Investing in midcaps and smallcaps at that point of time is extremely rewarding. In the next 12 to 18 months, the kind of alpha which you make over Nifty is amazing. Opposite is again true when there is greed on the street and the ratio comes down to 50-55% and you invest at that point of time, the next 12 months is disappointing. So one needs to see these market cycles when you need to take a call on exit or maybe look at aggressively investing in this category.

This category gives great returns over a period of time but one has to be patient and make sure that when there is fear on the street, when everybody is hating mid and smallcaps, that is the real time to go and invest your capital. We have seen time and again over the last 20 years how this segment could be rewarding for investors which have a longer term horizon.

We have seen in our funds as well that in 2018, 2019 and then moving into Covid, the SIP returns for the three-five years had actually become negative and how in two years the entire fortune changed. So if you were impatient and you moved out during Covid, probably you did not see that benefit coming in.
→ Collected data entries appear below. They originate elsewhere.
section recordRead
variable (b : Level) (s : State)
@[simp] theorem recordRead_plat : (recordRead b s).plat = s.plat := rfl
@[simp] theorem recordRead_mode : (recordRead b s).mode = s.mode := rfl
@[simp] theorem recordRead_pol : (recordRead b s).pol = s.pol := rfl
@[simp] theorem recordRead_backend : (recordRead b s).backend = s.backend := rfl
@[simp] theorem recordRead_cur : (recordRead b s).cur = s.cur := rfl
@[simp] theorem recordRead_prev : (recordRead b s).prev = s.prev := rfl
@[simp] theorem recordRead_acc : (recordRead b s).acc = s.acc := rfl
@[simp] theorem recordRead_pressSet : (recordRead b s).pressSet = s.pressSet := rfl
@[simp] theorem recordRead_releaseSet : (recordRead b s).releaseSet = s.releaseSet := rfl
@[simp] theorem recordRead_released : (recordRead b s).released = s.released := rfl
@[simp] theorem recordRead_failed : (recordRead b s).failed = s.failed := rfl
@[simp] theorem recordRead_errval : (recordRead b s).errval = s.errval := rfl
@[simp] theorem recordRead_seq : (recordRead b s).seq = s.seq := rfl
@[simp] theorem recordRead_sckOut : (recordRead b s).sckOut = s.sckOut := rfl
@[simp] theorem recordRead_sckOe : (recordRead b s).sckOe = s.sckOe := rfl
@[simp] theorem recordRead_fifo : (recordRead b s).fifo = s.fifo := rfl
@[simp] theorem recordRead_eRun : (recordRead b s).eRun = s.eRun := rfl
@[simp] theorem recordRead_eSeq : (recordRead b s).eSeq = s.eSeq := rfl
@[simp] theorem recordRead_eBit : (recordRead b s).eBit = s.eBit := rfl
@[simp] theorem recordRead_eAcc : (recordRead b s).eAcc = s.eAcc := rfl
@[simp] theorem recordRead_evPort : (recordRead b s).evPort = s.evPort := rfl
@[simp] theorem recordRead_host : (recordRead b s).host = s.host := rfl
@[simp] theorem recordRead_turns : (recordRead b s).turns = s.turns := rfl
@[simp] theorem recordRead_device : (recordRead b s).device = s.device := rfl
@[simp] theorem recordRead_draws : (recordRead b s).draws = s.draws := rfl
@[simp] theorem recordRead_trace : (recordRead b s).trace = s.trace ++ [.sdo b] := rfl
@[simp] theorem recordRead_rspLog : (recordRead b s).rspLog = s.rspLog := rfl
@[simp] theorem recordRead_evLog : (recordRead b s).evLog = s.evLog := rfl
@[simp] theorem recordRead_sckUnset : (recordRead b s).sckUnset = s.sckUnset := rfl
@[simp] theorem recordRead_sdoIn : (recordRead b s).sdoIn = s.sdoIn := rfl
end recordRead

section releaseSck
variable (s : State)
@[simp] theorem releaseSck_plat : (releaseSck s).plat = s.plat := rfl
@[simp] theorem releaseSck_mode : (releaseSck s).mode = s.mode := rfl
@[simp] theorem releaseSck_pol : (releaseSck s).pol = s.pol := rfl
@[simp] theorem releaseSck_backend : (releaseSck s).backend = s.backend := rfl
@[simp] theorem releaseSck_cur : (releaseSck s).cur = s.cur := rfl
@[simp] theorem releaseSck_prev : (releaseSck s).prev = s.prev := rfl
@[simp] theorem releaseSck_acc : (releaseSck s).acc = s.acc := rfl
@[simp] theorem releaseSck_pressSet : (releaseSck s).pressSet = s.pressSet := rfl
@[simp] theorem releaseSck_releaseSet : (releaseSck s).releaseSet = s.releaseSet := rfl
@[simp] theorem releaseSck_released : (releaseSck s).released = s.released := rfl
@[simp] theorem releaseSck_failed : (releaseSck s).failed = s.failed := rfl
@[simp] theorem releaseSck_errval : (releaseSck s).errval = s.errval := rfl
@[simp] theorem releaseSck_seq : (releaseSck s).seq = s.seq := rfl
@[simp] theorem releaseSck_sckOut : (releaseSck s).sckOut = s.sckOut := rfl
@[simp] theorem releaseSck_sckOe : (releaseSck s).sckOe = false := rfl
@[simp] theorem releaseSck_fifo : (releaseSck s).fifo = s.fifo := rfl
@[simp] theorem releaseSck_eRun : (releaseSck s).eRun = s.eRun := rfl
@[simp] theorem releaseSck_eSeq : (releaseSck s).eSeq = s.eSeq := rfl
@[simp] theorem releaseSck_eBit : (releaseSck s).eBit = s.eBit := rfl
@[simp] theorem releaseSck_eAcc : (releaseSck s).eAcc = s.eAcc := rfl
@[simp] theorem releaseSck_evPort : (releaseSck s).evPort = s.evPort := rfl
@[simp] theorem releaseSck_host : (releaseSck s).host = s.host := rfl
@[simp] theorem releaseSck_turns : (releaseSck s).turns = s.turns := rfl
@[simp] theorem releaseSck_device : (releaseSck s).device = s.device := rfl
@[simp] theorem releaseSck_draws : (releaseSck s).draws = s.draws := rfl
@[simp] theorem releaseSck_trace : (releaseSck s).trace = s.trace := rfl
@[simp] theorem releaseSck_rspLog : (releaseSck s).rspLog = s.rspLog := rfl
@[simp] theorem releaseSck_evLog : (releaseSck s).evLog = s.evLog := rfl
@[simp] theorem releaseSck_sckUnset : (releaseSck s).sckUnset = s.sckUnset := rfl
@[simp] theorem releaseSck_sdoIn : (releaseSck s).sdoIn = s.sdoIn := rfl
end releaseSck

section releaseSdo
variable (s : State)
@[simp] theorem releaseSdo_plat : (releaseSdo s).plat = s.plat := rfl
@[simp] theorem releaseSdo_mode : (releaseSdo s).mode = s.mode := rfl
@[simp] theorem releaseSdo_pol : (releaseSdo s).pol = s.pol := rfl
@[simp] theorem releaseSdo_backend : (releaseSdo s).backend = s.backend := rfl
@[simp] theorem releaseSdo_cur : (releaseSdo s).cur = s.cur := rfl
@[simp] theorem releaseSdo_prev : (releaseSdo s).prev = s.prev := rfl
@[simp] theorem releaseSdo_acc : (releaseSdo s).acc = s.acc := rfl
@[simp] theorem releaseSdo_pressSet : (releaseSdo s).pressSet = s.pressSet := rfl
@[simp] theorem releaseSdo_releaseSet : (releaseSdo s).releaseSet = s.releaseSet := rfl
@[simp] theorem releaseSdo_released : (releaseSdo s).released = s.released := rfl
@[simp] theorem releaseSdo_failed : (releaseSdo s).failed = s.failed := rfl
@[simp] theorem releaseSdo_errval : (releaseSdo s).errval = s.errval := rfl
@[simp] theorem releaseSdo_seq : (releaseSdo s).seq = s.seq := rfl
@[simp] theorem releaseSdo_sckOut : (releaseSdo s).sckOut = s.sckOut := rfl
@[simp] theorem releaseSdo_sckOe : (releaseSdo s).sckOe = s.sckOe := rfl
@[simp] theorem releaseSdo_fifo : (releaseSdo s).fifo = s.fifo := rfl
@[simp] theorem releaseSdo_eRun : (releaseSdo s).eRun = s.eRun := rfl
@[simp] theorem releaseSdo_eSeq : (releaseSdo s).eSeq = s.eSeq := rfl
@[simp] theorem releaseSdo_eBit : (releaseSdo s).eBit = s.eBit := rfl
@[simp] theorem releaseSdo_eAcc : (releaseSdo s).eAcc = s.eAcc := rfl
@[simp] theorem releaseSdo_evPort : (releaseSdo s).evPort = s.evPort := rfl
@[simp] theorem releaseSdo_host : (releaseSdo s).host = s.host := rfl
@[simp] theorem releaseSdo_turns : (releaseSdo s).turns = s.turns := rfl
@[simp] theorem releaseSdo_device : (releaseSdo s).device = s.device := rfl
@[simp] theorem releaseSdo_draws : (releaseSdo s).draws = s.draws := rfl
@[simp] theorem releaseSdo_trace : (releaseSdo s).trace = s.trace := rfl
@[simp] theorem releaseSdo_rspLog : (releaseSdo s).rspLog = s.rspLog := rfl
@[simp] theorem releaseSdo_evLog : (releaseSdo s).evLog = s.evLog := rfl
@[simp] theorem releaseSdo_sckUnset : (releaseSdo s).sckUnset = s.sckUnset := rfl
@[simp] theorem releaseSdo_sdoIn : (releaseSdo s).sdoIn = false := rfl
end releaseSdo

section fifoPush
variable (w : Word) (s : State)
@[simp] theorem fifoPush_plat : (fifoPush w s).plat = s.plat := rfl
@[simp] theorem fifoPush_mode : (fifoPush w s).mode = s.mode := rfl
@[simp] theorem fifoPush_pol : (fifoPush w s).pol = s.pol := rfl
@[simp] theorem fifoPush_backend : (fifoPush w s).backend = s.backend := rfl
@[simp] theorem fifoPush_cur : (fifoPush w s).cur = s.cur := rfl
@[simp] theorem fifoPush_prev : (fifoPush w s).prev = s.prev := rfl
@[simp] theorem fifoPush_acc : (fifoPush w s).acc = s.acc := rfl
@[simp] theorem fifoPush_pressSet : (fifoPush w s).pressSet = s.pressSet := rfl
@[simp] theorem fifoPush_releaseSet : (fifoPush w s).releaseSet = s.releaseSet := rfl
@[simp] theorem fifoPush_released : (fifoPush w s).released = s.released := rfl
@[simp] theorem fifoPush_failed : (fifoPush w s).failed = s.failed := rfl
@[simp] theorem fifoPush_errval : (fifoPush w s).errval = s.errval := rfl
@[simp] theorem fifoPush_seq : (fifoPush w s).seq = s.seq := rfl
@[simp] theorem fifoPush_sckOut : (fifoPush w s).sckOut = s.sckOut := rfl
@[simp] theorem fifoPush_sckOe : (fifoPush w s).sckOe = s.sckOe := rfl
@[simp] theorem fifoPush_fifo : (fifoPush w s).fifo = s.fifo ++ [w] := rfl
@[simp] theorem fifoPush_eRun : (fifoPush w s).eRun = s.eRun := rfl
@[simp] theorem fifoPush_eSeq : (fifoPush w s).eSeq = s.eSeq := rfl
@[simp] theorem fifoPush_eBit : (fifoPush w s).eBit = s.eBit := rfl
@[simp] theorem fifoPush_eAcc : (fifoPush w s).eAcc = s.eAcc := rfl
@[simp] theorem fifoPush_evPort : (fifoPush w s).evPort = s.evPort := rfl
@[simp] theorem fifoPush_host : (fifoPush w s).host = s.host := rfl
@[simp] theorem fifoPush_turns : (fifoPush w s).turns = s.turns := rfl
@[simp] theorem fifoPush_device : (fifoPush w s).device = s.device := rfl
@[simp] theorem fifoPush_draws : (fifoPush w s).draws = s.draws := rfl
@[simp] theorem fifoPush_trace : (fifoPush w s).trace = s.trace := rfl
@[simp] theorem fifoPush_rspLog : (fifoPush w s).rspLog = s.rspLog := rfl
@[simp] theorem fifoPush_evLog : (fifoPush w s).evLog = s.evLog := rfl
@[simp] theorem fifoPush_sckUnset : (fifoPush w s).sckUnset = s.sckUnset := rfl
@[simp] theorem fifoPush_sdoIn : (fifoPush w s).sdoIn = s.sdoIn := rfl
end fifoPush

section fifoFlush
variable (s : State)
@[simp] theorem fifoFlush_plat : (fifoFlush s).plat = s.plat := rfl
@[simp] theorem fifoFlush_mode : (fifoFlush s).mode = s.mode := rfl
@[simp] theorem fifoFlush_pol : (fifoFlush s).pol = s.pol := rfl
@[simp] theorem fifoFlush_backend : (fifoFlush s).backend = s.backend := rfl
@[simp] theorem fifoFlush_cur : (fifoFlush s).cur = s.cur := rfl
@[simp] theorem fifoFlush_prev : (fifoFlush s).prev = s.prev := rfl
@[simp] theorem fifoFlush_acc : (fifoFlush s).acc = s.acc := rfl
@[simp] theorem fifoFlush_pressSet : (fifoFlush s).pressSet = s.pressSet := rfl
@[simp] theorem fifoFlush_releaseSet : (fifoFlush s).releaseSet = s.releaseSet := rfl
@[simp] theorem fifoFlush_released : (fifoFlush s).released = s.released := rfl
@[simp] theorem fifoFlush_failed : (fifoFlush s).failed = s.failed := rfl
@[simp] theorem fifoFlush_errval : (fifoFlush s).errval = s.errval := rfl
@[simp] theorem fifoFlush_seq : (fifoFlush s).seq = s.seq := rfl
@[simp] theorem fifoFlush_sckOut : (fifoFlush s).sckOut = s.sckOut := rfl
@[simp] theorem fifoFlush_sckOe : (fifoFlush s).sckOe = s.sckOe := rfl
@[simp] theorem fifoFlush_fifo : (fifoFlush s).fifo = [] := rfl
@[simp] theorem fifoFlush_eRun : (fifoFlush s).eRun = s.eRun := rfl
@[simp] theorem fifoFlush_eSeq : (fifoFlush s).eSeq = s.eSeq := rfl
@[simp] theorem fifoFlush_eBit : (fifoFlush s).eBit = s.eBit := rfl
@[simp] theorem fifoFlush_eAcc : (fifoFlush s).eAcc = s.eAcc := rfl
@[simp] theorem fifoFlush_evPort : (fifoFlush s).evPort = s.evPort := rfl
@[simp] theorem fifoFlush_host : (fifoFlush s).host = s.host := rfl
@[simp] theorem fifoFlush_turns : (fifoFlush s).turns = s.turns := rfl
@[simp] theorem fifoFlush_device : (fifoFlush s).device = s.device := rfl
@[simp] theorem fifoFlush_draws : (fifoFlush s).draws = s.draws := rfl
@[simp] theorem fifoFlush_trace : (fifoFlush s).trace = s.trace := rfl
@[simp] theorem fifoFlush_rspLog : (fifoFlush s).rspLog = s.rspLog := rfl
@[simp] theorem fifoFlush_evLog : (fifoFlush s).evLog = s.evLog := rfl
@[simp] theorem fifoFlush_sckUnset : (fifoFlush s).sckUnset = s.sckUnset := rfl
@[simp] theorem fifoFlush_sdoIn : (fifoFlush s).sdoIn = s.sdoIn := rfl
end fifoFlush

section putResponse
variable (r : RspWord) (s : State)
@[simp] theorem putResponse_plat : (putResponse r s).plat = s.plat := rfl
@[simp] theorem putResponse_mode : (putResponse r s).mode = s.mode := rfl
@[simp] theorem putResponse_pol : (putResponse r s).pol = s.pol := rfl
@[simp] theorem putResponse_backend : (putResponse r s).backend = s.backend := rfl
@[simp] theorem putResponse_cur : (putResponse r s).cur = s.cur := rfl
@[simp] theorem putResponse_prev : (putResponse r s).prev = s.prev := rfl
@[simp] theorem putResponse_acc : (putResponse r s).acc = s.acc := rfl
@[simp] theorem putResponse_pressSet : (putResponse r s).pressSet = s.pressSet := rfl
@[simp] theorem putResponse_releaseSet : (putResponse r s).releaseSet = s.releaseSet := rfl
@[simp] theorem putResponse_released : (putResponse r s).released = s.released := rfl
@[simp] theorem putResponse_failed : (putResponse r s).failed = s.failed := rfl
@[simp] theorem putResponse_errval : (putResponse r s).errval = s.errval := rfl
@[simp] theorem putResponse_seq : (putResponse r s).seq = s.seq := rfl
@[simp] theorem putResponse_sckOut : (putResponse r s).sckOut = s.sckOut := rfl
@[simp] theorem putResponse_sckOe : (putResponse r s).sckOe = s.sckOe := rfl
@[simp] theorem putResponse_fifo : (putResponse r s).fifo = s.fifo := rfl
@[simp] theorem putResponse_eRun : (putResponse r s).eRun = s.eRun := rfl
@[simp] theorem putResponse_eSeq : (putResponse r s).eSeq = s.eSeq := rfl
@[simp] theorem putResponse_eBit : (putResponse r s).eBit = s.eBit := rfl
@[simp] theorem putResponse_eAcc : (putResponse r s).eAcc = s.eAcc := rfl
@[simp] theorem putResponse_evPort : (putResponse r s).evPort = s.evPort := rfl
@[simp] theorem putResponse_host : (putResponse r s).host = s.host := rfl
@[simp] theorem putResponse_turns : (putResponse r s).turns = s.turns := rfl
@[simp] theorem putResponse_device : (putResponse r s).device = s.device := rfl
@[simp] theorem putResponse_draws : (putResponse r s).draws = s.draws := rfl
@[simp] theorem putResponse_trace : (putResponse r s).trace = s.trace := rfl
@[simp] theorem putResponse_rspLog : (putResponse r s).rspLog = s.rspLog ++ [r] := rfl
@[simp] theorem putResponse_evLog : (putResponse r s).evLog = s.evLog := rfl
@[simp] theorem putResponse_sckUnset : (putResponse r s).sckUnset = s.sckUnset := rfl
@[simp] theorem putResponse_sdoIn : (putResponse r s).sdoIn = s.sdoIn := rfl
end putResponse

section respond
variable (st : Status) (d : Word) (s : State)
@[simp] theorem respond_plat : (respond st d s).plat = s.plat := rfl
@[simp] theorem respond_mode : (respond st d s).mode = s.mode := rfl
@[simp] theorem respond_pol : (respond st d s).pol = s.pol := rfl
@[simp] theorem respond_backend : (respond st d s).backend = s.backend := rfl
@[simp] theorem respond_cur : (respond st d s).cur = s.cur := rfl
@[simp] theorem respond_prev : (respond st d s).prev = s.prev := rfl
@[simp] theorem respond_acc : (respond st d s).acc = s.acc := rfl
@[simp] theorem respond_pressSet : (respond st d s).pressSet = s.pressSet := rfl
@[simp] theorem respond_releaseSet : (respond st d s).releaseSet = s.releaseSet := rfl
@[simp] theorem respond_released : (respond st d s).released = s.released := rfl
@[simp] theorem respond_failed : (respond st d s).failed = s.failed := rfl
@[simp] theorem respond_errval : (respond st d s).errval = s.errval := rfl
@[simp] theorem respond_seq : (respond st d s).seq = seqAfterRespond s.seq := rfl
@[simp] theorem respond_sckOut : (respond st d s).sckOut = s.sckOut := rfl
@[simp] theorem respond_sckOe : (respond st d s).sckOe = s.sckOe := rfl
@[simp] theorem respond_fifo : (respond st d s).fifo = s.fifo := rfl
@[simp] theorem respond_eRun : (respond st d s).eRun = s.eRun := rfl
@[simp] theorem respond_eSeq : (respond st d s).eSeq = s.eSeq := rfl
@[simp] theorem respond_eBit : (respond st d s).eBit = s.eBit := rfl
@[simp] theorem respond_eAcc : (respond st d s).eAcc = s.eAcc := rfl
@[simp] theorem respond_evPort : (respond st d s).evPort = s.evPort := rfl
@[simp] theorem respond_host : (respond st d s).host = s.host := rfl
@[simp] theorem respond_turns : (respond st d s).turns = s.turns := rfl
@[simp] theorem respond_device : (respond st d s).device = s.device := rfl
@[simp] theorem respond_draws : (respond st d s).draws = s.draws := rfl
@[simp] theorem respond_trace : (respond st d s).trace = s.trace := rfl
@[simp] theorem respond_rspLog : (respond st d s).rspLog = s.rspLog ++ [rspWord st d] := rfl
@[simp] theorem respond_evLog : (respond st d s).evLog = s.evLog := rfl
@[simp] theorem respond_sckUnset : (respond st d s).sckUnset = s.sckUnset := rfl
@[simp] theorem respond_sdoIn : (respond st d s).sdoIn = s.sdoIn := rfl
end respond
I say that this segment comes with its own risk, its own volatility and beware of that before you invest in this segment. But if you have a longer term horizon and especially in a country like India, where there are niche businesses, there are great opportunities as we scale from $3 trillion to $5 trillion and then to $7 trillion, there will be many businesses which will become larger in size. But you need to be an extremely good bottomup stock picker.

You will make mistakes but that should be smaller as in this segment, there is a very high probability of you ending up with stocks which can lead to permanent loss of capital.